EXERCISE DESCRIPTION: Copy out each line of the data that contains "with".

INPUT MATERIAL:
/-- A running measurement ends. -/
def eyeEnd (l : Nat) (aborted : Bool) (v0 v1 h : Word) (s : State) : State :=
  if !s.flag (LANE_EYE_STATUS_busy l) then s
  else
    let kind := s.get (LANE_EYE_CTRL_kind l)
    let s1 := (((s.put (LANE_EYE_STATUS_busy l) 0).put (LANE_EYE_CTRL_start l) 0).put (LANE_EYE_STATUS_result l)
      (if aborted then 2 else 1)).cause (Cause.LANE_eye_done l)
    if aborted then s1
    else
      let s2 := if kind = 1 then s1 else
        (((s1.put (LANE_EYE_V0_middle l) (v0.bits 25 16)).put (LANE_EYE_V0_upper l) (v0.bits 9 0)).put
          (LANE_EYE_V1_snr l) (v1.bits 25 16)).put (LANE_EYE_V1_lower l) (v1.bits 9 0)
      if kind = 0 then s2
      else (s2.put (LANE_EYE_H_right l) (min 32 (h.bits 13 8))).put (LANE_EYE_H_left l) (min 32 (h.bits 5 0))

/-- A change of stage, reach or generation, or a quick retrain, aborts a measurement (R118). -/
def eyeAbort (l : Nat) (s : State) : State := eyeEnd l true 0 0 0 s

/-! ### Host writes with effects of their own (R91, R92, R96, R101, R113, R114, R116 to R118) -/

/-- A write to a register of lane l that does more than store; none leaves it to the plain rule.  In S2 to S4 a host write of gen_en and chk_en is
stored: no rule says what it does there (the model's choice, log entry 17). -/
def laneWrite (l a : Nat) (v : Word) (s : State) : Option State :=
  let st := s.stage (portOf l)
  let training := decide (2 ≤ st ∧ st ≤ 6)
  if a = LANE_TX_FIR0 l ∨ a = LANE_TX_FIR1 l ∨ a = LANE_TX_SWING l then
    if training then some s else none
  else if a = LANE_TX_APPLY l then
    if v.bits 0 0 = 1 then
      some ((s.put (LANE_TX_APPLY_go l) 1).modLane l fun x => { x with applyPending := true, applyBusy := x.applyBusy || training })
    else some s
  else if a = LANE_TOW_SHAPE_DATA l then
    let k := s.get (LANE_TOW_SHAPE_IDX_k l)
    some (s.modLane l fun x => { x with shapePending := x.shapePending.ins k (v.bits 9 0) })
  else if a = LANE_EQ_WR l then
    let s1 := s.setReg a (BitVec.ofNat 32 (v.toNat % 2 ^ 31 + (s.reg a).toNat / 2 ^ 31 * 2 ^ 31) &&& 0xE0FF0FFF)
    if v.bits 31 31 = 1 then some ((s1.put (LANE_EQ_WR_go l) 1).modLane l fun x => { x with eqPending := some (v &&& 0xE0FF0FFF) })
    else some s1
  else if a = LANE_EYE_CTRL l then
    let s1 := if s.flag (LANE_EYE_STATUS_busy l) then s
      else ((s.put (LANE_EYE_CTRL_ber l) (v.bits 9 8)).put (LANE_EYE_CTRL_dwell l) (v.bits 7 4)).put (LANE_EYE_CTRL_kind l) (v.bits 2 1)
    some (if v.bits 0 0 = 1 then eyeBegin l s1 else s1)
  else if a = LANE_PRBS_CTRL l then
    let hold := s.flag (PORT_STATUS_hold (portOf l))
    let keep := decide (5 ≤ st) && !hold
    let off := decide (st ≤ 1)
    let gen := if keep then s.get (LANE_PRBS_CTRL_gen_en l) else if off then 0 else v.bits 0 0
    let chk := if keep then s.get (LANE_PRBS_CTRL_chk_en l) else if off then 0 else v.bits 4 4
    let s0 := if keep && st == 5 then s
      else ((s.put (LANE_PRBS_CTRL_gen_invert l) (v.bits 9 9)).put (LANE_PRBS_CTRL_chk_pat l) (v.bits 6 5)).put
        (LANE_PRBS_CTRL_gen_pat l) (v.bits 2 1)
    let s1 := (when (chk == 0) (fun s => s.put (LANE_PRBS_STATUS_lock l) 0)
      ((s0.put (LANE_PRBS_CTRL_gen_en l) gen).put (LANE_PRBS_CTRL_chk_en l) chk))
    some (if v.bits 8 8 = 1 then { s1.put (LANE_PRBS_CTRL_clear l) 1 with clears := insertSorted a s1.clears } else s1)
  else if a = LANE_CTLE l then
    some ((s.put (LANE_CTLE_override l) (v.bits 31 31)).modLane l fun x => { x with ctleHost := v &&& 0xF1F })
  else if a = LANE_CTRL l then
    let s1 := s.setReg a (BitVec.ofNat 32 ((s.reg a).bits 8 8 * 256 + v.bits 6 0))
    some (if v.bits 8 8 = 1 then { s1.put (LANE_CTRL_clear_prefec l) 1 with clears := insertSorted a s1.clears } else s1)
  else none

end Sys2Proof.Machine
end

ANSWER TO THIS EXERCISE:
/-! ### Host writes with effects of their own (R91, R92, R96, R101, R113, R114, R116 to R118) -/
      some ((s.put (LANE_TX_APPLY_go l) 1).modLane l fun x => { x with applyPending := true, applyBusy := x.applyBusy || training })
    some (s.modLane l fun x => { x with shapePending := x.shapePending.ins k (v.bits 9 0) })
    if v.bits 31 31 = 1 then some ((s1.put (LANE_EQ_WR_go l) 1).modLane l fun x => { x with eqPending := some (v &&& 0xE0FF0FFF) })
    some (if v.bits 8 8 = 1 then { s1.put (LANE_PRBS_CTRL_clear l) 1 with clears := insertSorted a s1.clears } else s1)
    some ((s.put (LANE_CTLE_override l) (v.bits 31 31)).modLane l fun x => { x with ctleHost := v &&& 0xF1F })
    some (if v.bits 8 8 = 1 then { s1.put (LANE_CTRL_clear_prefec l) 1 with clears := insertSorted a s1.clears } else s1)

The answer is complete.